Tuesday, February 13, 2007

For Tazzle WAzzle







A special dedication, in memory of my partner in crime who was lost on February 13th 2007 to the Engineering faculty of UKZN. A great loss to woman and mankind.




Hey my pal Tazkee

who makes oh so much masti,






You make me sad, exchanging th weird

To become a silly old fullgrown nerd,






Don leme down and bcum a physics geek

We have lotsa projects to complete,






Think about all the times we've gne mads

Laughed like nuts and scared the lads,






Started the wave and got engaged

Run round the stadium(bazaar) and messes made,






Had sehri and felt so sick

Played 30secs and watched the clock tick,






On the waterslides we've made trains

Nobody questions that we're insane!






Hysteria,laughter,madness and food(BP)

To become normal again you'll make me brood

Not to mention put yourself in a very foul mood!!

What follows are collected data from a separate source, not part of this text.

/-! ### Memory responses, intervals and the steps inside events -/

section
variable {s : State} (going : s.quiescing = false)
include going

theorem takeResponse_calm (t : TagId) (act : Op → State → State)
    (acts : ∀ op, s.tag t = .outstanding op → Changes .event s (act op (setTag t .free s))) :
    Calm s (takeResponse t act s) := by
  refine calm_of_changes going ?_
  simp only [takeResponse]
  split
  · exact .single (.post _)
  · exact .trans (.tail (.single (.freeTag event_ne_owner t)) (.post _)) (offerTags_changes event_ne_owner _)
  · next op held =>
    refine .trans ?_ (offerTags_changes event_ne_owner _)
    split
    · exact .trans (.single (.freeTag event_ne_owner t)) (endCancelled_changes _ _)
    · exact acts op held

theorem takeResponse_ok_calm (t : TagId) (lanes : Lanes) : Calm s (takeResponse t (fun op s => opOk op lanes s) s) :=
  takeResponse_calm going t _ fun op _ =>
    .trans (.single (.freeTag event_ne_owner t)) (opOk_changes event_ne_owner op lanes _)

theorem takeResponse_error_calm (t : TagId) :
    Calm s (takeResponse t (fun op s => opFailed op .memoryError t s) s) :=
  takeResponse_calm going t _ fun op _ =>
    .trans (.single (.freeTag event_ne_owner t)) (opFailed_changes event_ne_owner op _ _ _)

theorem takeResponse_busy_calm (t : TagId) : Calm s (takeResponse t (opBusy t) s) := by
  refine takeResponse_calm going t _ fun op held => ?_
  unfold opBusy
  dsimp only
  split
  · exact .trans (.single (.freeTag event_ne_owner t)) (opFailed_changes event_ne_owner _ _ _ _)
  · exact .single (.backoff event_ne_owner t op _ held rfl rfl)

theorem expireTag_calm (t : TagId) : Calm s (expireTag t s) := by
  unfold expireTag
  split
  · next op held =>
    refine calm_of_changes going (.trans ?_ (offerTags_changes event_ne_owner _))
    have quarantined : Changes .event s (setTag t (.quarantined op.fields) s) :=
      .single (.quarantine event_ne_owner t _)
    split
    · exact quarantined.trans (endCancelled_changes _ _)
    · exact quarantined.trans (opFailed_changes event_ne_owner _ _ _ _)
  · exact Calm.refl s

omit going in
theorem expireSlot_calm (n : SlotId) (s : State) : Calm s (expireSlot n s) := by
  unfold expireSlot
  split
  · split
    · refine Calm.trans ⟨post_resetLow _ s, post_settings _ s, post_quiescing _ s, post_response _ s, fun r => ?_⟩
        (freeSlot_calm n _)
      rw [post_req]; exact ReqCalm.refl _
    · exact Calm.refl s
  · exact Calm.refl s

omit going in
theorem reissueWalk_changes_event (e : EngineId) (s : State) : Changes .event s (reissueWalk e s) := by
  unfold reissueWalk
  split
  · next op waits =>
    split
    · exact .single (.reissue event_ne_owner _ (.walk e) op (engineTag_class e).symm waits)
    · exact .refl
  · exact .refl

theorem resumeOps_calm : Calm s (resumeOps s) :=
  calm_of_changes going (((reissueWalk_changes_event 0 s).trans (reissueWalk_changes_event 1 _)).trans
    (offerTags_changes event_ne_owner _))

theorem takeExpiry_calm (x : Expiry) : Calm s (takeExpiry x s) := by
  unfold takeExpiry
  split
  · split
    · exact expireTag_calm going _
    · exact expireSlot_calm _ s
    · refine Calm.trans ?_ (resumeOps_calm going)
      exact ⟨rfl, rfl, rfl, rfl, fun _ => ReqCalm.refl _⟩
  · exact Calm.refl s

end

theorem takeExpiries_calm (xs : List Expiry) {s : State} (going : s.quiescing = false) : Calm s (takeExpiries xs s) := by
  induction xs generalizing s with
  | nil => exact Calm.refl s
  | cons x xs ih =>
    have first := takeExpiry_calm going x
    exact first.trans (ih (first.quiescing.trans going))

theorem produceTick_calm {s : State} (going : s.quiescing = false) : Calm s (produceTick s) := by
  unfold produceTick
  have lowered : Calm s (lowerTimers { s with tickCounter := 0 }) := ⟨rfl, rfl, rfl, rfl, fun _ => ReqCalm.refl _⟩
  generalize lowerTimers { s with tickCounter := 0 } = u at lowered
  have going_u : u.quiescing = false := lowered.quiescing.trans going
  have chosen : Calm u { u with choices := u.choices + 1 } := ⟨rfl, rfl, rfl, rfl, fun _ => ReqCalm.refl _⟩
  dsimp only
  split
  · exact lowered.trans (takeExpiries_calm _ going_u)
  · exact (lowered.trans chosen).trans (takeExpiries_calm (s := { u with choices := u.choices + 1 }) _ going_u)

/-- The end of an operation's backoff (R146). -/
theorem backoffEnd_calm (o : OpName) {s : State} (going : s.quiescing = false) :
    Calm s (if inBackoff o s then
      resumeOps { s with parked := s.parked.map fun p => if p.op.owner == some o then { p with waiting := true } else p }
    else s) := by
  split
  · refine Calm.trans ?_ (resumeOps_calm ?_)
    · exact ⟨rfl, rfl, rfl, rfl, fun _ => ReqCalm.refl _⟩
    · exact going
  · exact Calm.refl s

/-! ### Every command of traffic -/

/-- A command that leaves the state calm. -/
def leavesCalm (i : Instr) (s : State) : Prop := ∃ t, exec i s = .next t ∧ Calm s t

theorem leavesCalm_of {i : Instr} {s t : State} (run : exec i s = .next t) (calm : Calm (beginEvent s) t) :
    leavesCalm i s := ⟨t, run, (calm_beginEvent s).trans calm⟩

theorem leavesCalm_of_changes {i : Instr} {s t : State} (going : s.quiescing = false) (run : exec i s = .next t)
    (changes : Changes .event (beginEvent s) t) : leavesCalm i s :=
  leavesCalm_of run (calm_of_changes (s := beginEvent s) going changes)

/-- A step inside an event is the step where its condition stands, and nothing where it does not. -/
theorem changes_ite {c : Prop} [Decidable c] {s t : State} (h : Changes .event s t) :
    Changes .event s (if c then t else s) := by
  split
  · exact h
  · exact .refl

theorem leavesCalm_of_response {i : Instr} {t : TagId} {lanes : Lanes} {code : Nat} {s : State} (up : s.resetLow = false)
    (going : s.quiescing = false) (response : i ∈ responses t lanes code) : leavesCalm i s := by
  have up' : ¬(beginEvent s).resetLow = true := by rw [beginEvent_resetLow, up]; decide
  simp only [responses, List.mem_cons, List.not_mem_nil, or_false] at response
  rcases response with rfl | rfl | rfl
  · exact leavesCalm_of (next_congr (if_neg up')) (takeResponse_ok_calm (s := beginEvent s) going t lanes)
  · exact leavesCalm_of (next_congr (if_neg up')) (takeResponse_busy_calm (s := beginEvent s) going t)
  · exact leavesCalm_of (next_congr (if_neg up')) (takeResponse_error_calm (s := beginEvent s) going t)

/-- The statement of O54 for one command. -/
def trafficStands (i : Instr) (s t : State) : Prop :=
  t.settings = s.settings ∧ t.response = s.response ∧ t.quiescing = false ∧ t.resetLow = false ∧
  ∀ r, (t.req r).enabled = (s.req r).enabled ∧ (t.req r).confined = (s.req r).confined ∧
    (t.req r).postedLimit = (s.req r).postedLimit ∧ (t.req r).slotLimit = (s.req r).slotLimit ∧
    (t.req r).readFailureMode = (s.req r).readFailureMode ∧
    ((∀ a len lanes en, i ≠ .write r a len lanes en) → (t.req r).taken = (s.req r).taken)

theorem Calm.trafficStands {i : Instr} {s t : State} (calm : Calm s t) (up : s.resetLow = false)
    (going : s.quiescing = false) : trafficStands i s t :=
  ⟨calm.settings, calm.response, calm.quiescing.trans going, calm.resetLow.trans up, fun r =>
    have h := calm.requesters r
    ⟨h.enabled, h.confined, h.postedLimit, h.slotLimit, h.mode, fun _ => h.taken⟩⟩

/-- A WRITE taken moves the taken sequence of its own requester. -/
theorem write_trafficStands {r : ReqId} {a : Addr} {len : BitVec 7} {lanes : Lanes} (en : BitVec 64) {s t : State}
    {data : List Byte} {p : Option Place} (calm : Calm (writeTaken r a len.toNat data p (beginEvent s)) t)
    (up : s.resetLow = false) (going : s.quiescing = false) : trafficStands (.write r a len lanes en) s t := by
  refine ⟨calm.settings.trans (raiseInFlight_settings _ _), calm.response.trans (raiseInFlight_response _ _),
    calm.quiescing.trans ((raiseInFlight_quiescing _ _).trans going),
    calm.resetLow.trans ((raiseInFlight_resetLow _ _).trans up), fun q => ?_⟩
  have h := calm.requesters q
  rw [writeTaken_req] at h
  split_ifs at h with own
  · subst own
    exact ⟨h.enabled, h.confined, h.postedLimit, h.slotLimit, h.mode,
      fun other => absurd rfl (other a len lanes en)⟩
  · exact ⟨h.enabled, h.confined, h.postedLimit, h.slotLimit, h.mode, fun _ => h.taken⟩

Saturday, February 10, 2007

TO ALL those who read my blog

LEAVE a comment, peepz... or don't bother reading at all... I feel like I'm talking2meself;(

Random thoughts on.... Today

Feeling sick today.. slight cold, all the yucky green boggies coming out my nose and got that choked feeling because the thick yellow mucus ihas coated the insides of my throat..eeeeee...I love graphic detail that makes everyone go YUUUUCK! I have this fetish for any disgusting,perverted,vulgar sick jokes/stories etc, am totally convinced I was meant to be a boy;)

Anyway back to blogging about today -i wasoooo excited about this weekend coS its ABSOLUTELY COMMITMENT free- no school events,no parties,no coffee dates, com serv projects,workshops,weddings,braais, no obligations- weekends like this hardly ever come around, intended to spend it sleeping and slouched out in front of the tv.Sadly I'm so immune to sleep deprivation, I can't sleep more than 5 solid hours and tv captures by attention for a total of like 5minutes, keep looking at the clock thinking i should be somewhere....

Families gone out t the movies (my rents really do go out alot for old ppl), friends and other mad associates are god-no's where and I'm spendin my long anticiapated 'me time' - sniffling and simultaneously popping a sudafed,listening to my ipod and BLOGGING! IM BORED!

Today I did nothing except plan my vendetta against Devlin the Com Serv Executive... Saffiyah and I have had it up to here with the dude.. he always promises to email us nececarry documents and then fails to come through, he's the most ineffient,incompentent lil loser and when I get my hands on him on monday at board meeting I'm gonna fry his ass!!!!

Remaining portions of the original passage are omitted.